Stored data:
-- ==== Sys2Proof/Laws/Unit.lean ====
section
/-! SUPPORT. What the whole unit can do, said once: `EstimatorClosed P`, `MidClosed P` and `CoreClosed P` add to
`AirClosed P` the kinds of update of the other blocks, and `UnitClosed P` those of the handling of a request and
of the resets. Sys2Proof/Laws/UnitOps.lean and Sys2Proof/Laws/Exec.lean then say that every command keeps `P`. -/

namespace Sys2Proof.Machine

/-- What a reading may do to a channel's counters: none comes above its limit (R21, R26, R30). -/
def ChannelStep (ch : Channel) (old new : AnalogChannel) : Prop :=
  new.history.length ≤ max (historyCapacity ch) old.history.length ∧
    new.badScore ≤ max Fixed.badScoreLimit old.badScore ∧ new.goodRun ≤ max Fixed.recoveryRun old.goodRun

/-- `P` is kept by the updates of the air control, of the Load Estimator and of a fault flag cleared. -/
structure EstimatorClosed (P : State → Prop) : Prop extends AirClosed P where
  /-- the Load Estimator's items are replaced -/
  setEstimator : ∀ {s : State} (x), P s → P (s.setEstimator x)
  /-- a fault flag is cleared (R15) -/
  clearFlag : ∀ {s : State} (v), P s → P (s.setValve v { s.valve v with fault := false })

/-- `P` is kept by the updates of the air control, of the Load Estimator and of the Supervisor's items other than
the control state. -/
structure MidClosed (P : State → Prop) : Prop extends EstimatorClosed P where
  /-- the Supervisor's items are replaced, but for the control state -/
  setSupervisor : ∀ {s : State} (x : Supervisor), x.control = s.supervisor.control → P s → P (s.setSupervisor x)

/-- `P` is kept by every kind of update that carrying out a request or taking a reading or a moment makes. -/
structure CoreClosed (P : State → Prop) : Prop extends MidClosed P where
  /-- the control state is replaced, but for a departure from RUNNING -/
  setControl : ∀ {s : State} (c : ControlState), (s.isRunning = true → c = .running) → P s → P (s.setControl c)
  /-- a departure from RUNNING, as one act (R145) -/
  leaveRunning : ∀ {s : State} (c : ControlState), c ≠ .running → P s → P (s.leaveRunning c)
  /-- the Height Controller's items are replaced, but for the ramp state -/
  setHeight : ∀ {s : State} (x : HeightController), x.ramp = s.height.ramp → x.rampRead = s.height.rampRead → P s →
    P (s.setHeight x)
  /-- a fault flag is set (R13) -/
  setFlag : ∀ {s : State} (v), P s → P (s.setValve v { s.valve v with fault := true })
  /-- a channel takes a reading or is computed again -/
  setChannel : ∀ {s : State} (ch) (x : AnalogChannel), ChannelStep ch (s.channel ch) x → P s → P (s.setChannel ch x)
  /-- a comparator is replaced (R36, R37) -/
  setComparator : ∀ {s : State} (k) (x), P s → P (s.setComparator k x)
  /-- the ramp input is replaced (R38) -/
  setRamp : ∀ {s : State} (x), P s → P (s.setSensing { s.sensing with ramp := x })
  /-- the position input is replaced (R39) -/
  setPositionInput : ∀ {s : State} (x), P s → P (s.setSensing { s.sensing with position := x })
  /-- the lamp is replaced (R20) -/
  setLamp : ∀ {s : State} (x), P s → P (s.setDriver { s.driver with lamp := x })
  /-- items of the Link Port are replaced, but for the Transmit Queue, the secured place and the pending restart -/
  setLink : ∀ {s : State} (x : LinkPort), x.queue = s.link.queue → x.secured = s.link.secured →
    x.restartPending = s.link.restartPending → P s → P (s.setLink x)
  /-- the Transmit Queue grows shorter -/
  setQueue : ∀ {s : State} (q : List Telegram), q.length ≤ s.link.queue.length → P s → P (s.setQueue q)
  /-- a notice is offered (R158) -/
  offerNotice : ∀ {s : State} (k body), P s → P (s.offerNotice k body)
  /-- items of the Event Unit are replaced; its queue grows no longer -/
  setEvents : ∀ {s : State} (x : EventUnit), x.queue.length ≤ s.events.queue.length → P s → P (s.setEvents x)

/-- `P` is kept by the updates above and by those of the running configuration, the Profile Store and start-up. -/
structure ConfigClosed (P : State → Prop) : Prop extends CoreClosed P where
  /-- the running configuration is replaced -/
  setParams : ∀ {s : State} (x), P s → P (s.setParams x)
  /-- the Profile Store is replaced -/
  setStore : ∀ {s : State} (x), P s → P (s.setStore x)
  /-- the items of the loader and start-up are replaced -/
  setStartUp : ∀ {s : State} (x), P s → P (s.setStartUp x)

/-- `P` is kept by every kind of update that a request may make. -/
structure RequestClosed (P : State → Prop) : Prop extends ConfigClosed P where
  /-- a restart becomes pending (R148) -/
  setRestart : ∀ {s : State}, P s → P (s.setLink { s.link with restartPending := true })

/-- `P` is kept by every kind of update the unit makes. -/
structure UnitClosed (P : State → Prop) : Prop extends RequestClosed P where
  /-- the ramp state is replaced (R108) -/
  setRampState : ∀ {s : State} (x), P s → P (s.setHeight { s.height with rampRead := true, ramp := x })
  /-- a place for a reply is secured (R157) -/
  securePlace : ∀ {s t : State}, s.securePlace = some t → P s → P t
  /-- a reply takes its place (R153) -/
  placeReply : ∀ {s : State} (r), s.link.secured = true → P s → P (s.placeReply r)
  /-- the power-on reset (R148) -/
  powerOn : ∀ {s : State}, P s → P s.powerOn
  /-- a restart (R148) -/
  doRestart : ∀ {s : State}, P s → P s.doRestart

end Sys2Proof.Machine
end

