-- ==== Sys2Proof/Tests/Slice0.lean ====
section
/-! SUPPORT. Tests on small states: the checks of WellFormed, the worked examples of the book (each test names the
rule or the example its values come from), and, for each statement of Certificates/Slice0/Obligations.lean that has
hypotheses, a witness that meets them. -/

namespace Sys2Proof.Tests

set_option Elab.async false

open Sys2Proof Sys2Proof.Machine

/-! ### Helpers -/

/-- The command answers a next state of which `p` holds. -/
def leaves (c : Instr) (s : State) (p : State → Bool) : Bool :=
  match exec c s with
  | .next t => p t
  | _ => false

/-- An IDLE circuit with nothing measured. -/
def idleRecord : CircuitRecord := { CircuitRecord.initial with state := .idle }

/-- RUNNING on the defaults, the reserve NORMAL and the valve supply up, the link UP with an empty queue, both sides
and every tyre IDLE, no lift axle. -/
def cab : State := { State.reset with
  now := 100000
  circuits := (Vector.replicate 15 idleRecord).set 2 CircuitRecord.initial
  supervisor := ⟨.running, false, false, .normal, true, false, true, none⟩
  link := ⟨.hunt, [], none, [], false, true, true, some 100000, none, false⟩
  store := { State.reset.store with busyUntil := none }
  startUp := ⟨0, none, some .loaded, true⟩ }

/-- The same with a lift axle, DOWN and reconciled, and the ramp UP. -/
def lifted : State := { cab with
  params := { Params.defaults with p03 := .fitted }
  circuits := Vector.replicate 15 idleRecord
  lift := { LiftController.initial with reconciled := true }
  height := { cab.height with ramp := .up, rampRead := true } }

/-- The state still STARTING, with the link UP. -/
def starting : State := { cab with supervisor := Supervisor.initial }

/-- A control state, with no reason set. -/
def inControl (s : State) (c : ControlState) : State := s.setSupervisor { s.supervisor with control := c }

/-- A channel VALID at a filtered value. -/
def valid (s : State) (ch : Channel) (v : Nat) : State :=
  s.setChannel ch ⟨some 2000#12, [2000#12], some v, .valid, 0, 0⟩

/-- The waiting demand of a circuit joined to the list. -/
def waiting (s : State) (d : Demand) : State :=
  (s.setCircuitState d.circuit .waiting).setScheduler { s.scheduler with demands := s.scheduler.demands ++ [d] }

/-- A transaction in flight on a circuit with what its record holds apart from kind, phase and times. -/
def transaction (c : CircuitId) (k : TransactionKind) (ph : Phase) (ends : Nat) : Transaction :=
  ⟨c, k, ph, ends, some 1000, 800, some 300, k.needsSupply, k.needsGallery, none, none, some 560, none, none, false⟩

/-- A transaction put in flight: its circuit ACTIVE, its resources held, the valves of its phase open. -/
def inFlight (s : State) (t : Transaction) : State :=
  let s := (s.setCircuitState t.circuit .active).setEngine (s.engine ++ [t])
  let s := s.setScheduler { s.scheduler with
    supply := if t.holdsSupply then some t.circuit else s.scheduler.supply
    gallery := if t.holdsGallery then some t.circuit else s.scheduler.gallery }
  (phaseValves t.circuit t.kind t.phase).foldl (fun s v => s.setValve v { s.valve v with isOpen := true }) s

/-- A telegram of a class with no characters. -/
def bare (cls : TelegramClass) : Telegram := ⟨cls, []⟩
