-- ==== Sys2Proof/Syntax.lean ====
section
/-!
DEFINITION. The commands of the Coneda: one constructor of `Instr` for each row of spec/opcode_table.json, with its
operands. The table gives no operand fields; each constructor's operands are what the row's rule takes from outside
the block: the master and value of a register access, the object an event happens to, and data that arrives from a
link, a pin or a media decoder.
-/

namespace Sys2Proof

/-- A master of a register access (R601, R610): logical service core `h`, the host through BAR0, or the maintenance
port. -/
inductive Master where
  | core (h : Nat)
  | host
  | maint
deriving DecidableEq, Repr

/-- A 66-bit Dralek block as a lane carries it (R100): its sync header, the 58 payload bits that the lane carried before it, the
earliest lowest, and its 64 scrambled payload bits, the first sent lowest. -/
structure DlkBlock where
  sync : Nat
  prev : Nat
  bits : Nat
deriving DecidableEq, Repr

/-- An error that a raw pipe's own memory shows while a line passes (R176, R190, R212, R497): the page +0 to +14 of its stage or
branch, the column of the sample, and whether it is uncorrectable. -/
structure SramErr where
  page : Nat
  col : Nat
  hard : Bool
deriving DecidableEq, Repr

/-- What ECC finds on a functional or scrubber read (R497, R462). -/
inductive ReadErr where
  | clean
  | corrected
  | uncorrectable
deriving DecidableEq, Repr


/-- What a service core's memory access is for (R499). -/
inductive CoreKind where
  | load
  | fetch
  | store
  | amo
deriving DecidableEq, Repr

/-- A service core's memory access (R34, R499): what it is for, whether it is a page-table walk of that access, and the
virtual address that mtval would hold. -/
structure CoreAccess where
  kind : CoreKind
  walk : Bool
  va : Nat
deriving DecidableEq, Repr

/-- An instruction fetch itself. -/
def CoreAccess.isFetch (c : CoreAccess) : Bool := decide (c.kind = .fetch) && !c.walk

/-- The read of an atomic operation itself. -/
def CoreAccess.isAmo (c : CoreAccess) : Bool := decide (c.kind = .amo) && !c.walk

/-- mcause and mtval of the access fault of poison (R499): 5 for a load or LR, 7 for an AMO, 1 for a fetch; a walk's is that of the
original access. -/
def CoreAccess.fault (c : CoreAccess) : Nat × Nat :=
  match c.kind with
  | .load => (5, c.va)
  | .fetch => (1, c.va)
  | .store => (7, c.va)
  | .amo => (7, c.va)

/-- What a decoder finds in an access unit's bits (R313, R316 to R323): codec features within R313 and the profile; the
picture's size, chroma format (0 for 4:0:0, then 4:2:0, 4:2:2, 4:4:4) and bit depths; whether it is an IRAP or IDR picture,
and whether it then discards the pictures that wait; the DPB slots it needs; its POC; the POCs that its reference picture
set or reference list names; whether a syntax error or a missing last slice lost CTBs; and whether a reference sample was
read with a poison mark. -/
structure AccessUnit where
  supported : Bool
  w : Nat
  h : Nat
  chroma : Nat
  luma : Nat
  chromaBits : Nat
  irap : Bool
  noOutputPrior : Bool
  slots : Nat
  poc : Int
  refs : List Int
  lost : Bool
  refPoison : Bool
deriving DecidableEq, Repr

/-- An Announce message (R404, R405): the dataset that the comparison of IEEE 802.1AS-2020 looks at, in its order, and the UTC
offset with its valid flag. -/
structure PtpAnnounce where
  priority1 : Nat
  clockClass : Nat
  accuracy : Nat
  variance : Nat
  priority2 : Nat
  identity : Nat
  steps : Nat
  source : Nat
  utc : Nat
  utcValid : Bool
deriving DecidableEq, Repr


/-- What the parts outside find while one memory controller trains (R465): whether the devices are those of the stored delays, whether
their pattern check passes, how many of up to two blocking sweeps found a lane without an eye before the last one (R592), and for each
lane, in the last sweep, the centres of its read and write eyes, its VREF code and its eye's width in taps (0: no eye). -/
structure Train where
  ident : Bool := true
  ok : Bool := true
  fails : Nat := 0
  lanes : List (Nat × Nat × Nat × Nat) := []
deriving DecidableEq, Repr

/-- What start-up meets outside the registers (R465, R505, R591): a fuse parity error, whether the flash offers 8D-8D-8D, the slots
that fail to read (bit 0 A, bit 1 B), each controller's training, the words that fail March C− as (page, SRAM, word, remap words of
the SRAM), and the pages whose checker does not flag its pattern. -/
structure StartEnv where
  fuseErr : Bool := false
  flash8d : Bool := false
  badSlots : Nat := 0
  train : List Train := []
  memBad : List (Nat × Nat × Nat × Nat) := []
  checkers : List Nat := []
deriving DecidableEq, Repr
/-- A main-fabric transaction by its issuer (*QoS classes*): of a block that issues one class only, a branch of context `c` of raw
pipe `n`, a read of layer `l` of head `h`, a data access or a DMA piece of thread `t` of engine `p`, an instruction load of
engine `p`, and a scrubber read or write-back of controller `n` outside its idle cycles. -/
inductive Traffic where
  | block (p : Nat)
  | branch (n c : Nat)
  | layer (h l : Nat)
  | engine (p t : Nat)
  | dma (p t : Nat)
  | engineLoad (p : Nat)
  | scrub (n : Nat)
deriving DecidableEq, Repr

[About this task]
When you reach the line containing "start-up are replaced -/" in the data above, start copying exactly, and stop after the line containing "replaced (R108) -/".

[Task answer]
  /-- the items of the loader and start-up are replaced -/
  setStartUp : ∀ {s : State} (x), P s → P (s.setStartUp x)

/-- `P` is kept by every kind of update that a request may make. -/
structure RequestClosed (P : State → Prop) : Prop extends ConfigClosed P where
  /-- a restart becomes pending (R148) -/
  setRestart : ∀ {s : State}, P s → P (s.setLink { s.link with restartPending := true })

/-- `P` is kept by every kind of update the unit makes. -/
structure UnitClosed (P : State → Prop) : Prop extends RequestClosed P where
  /-- the ramp state is replaced (R108) -/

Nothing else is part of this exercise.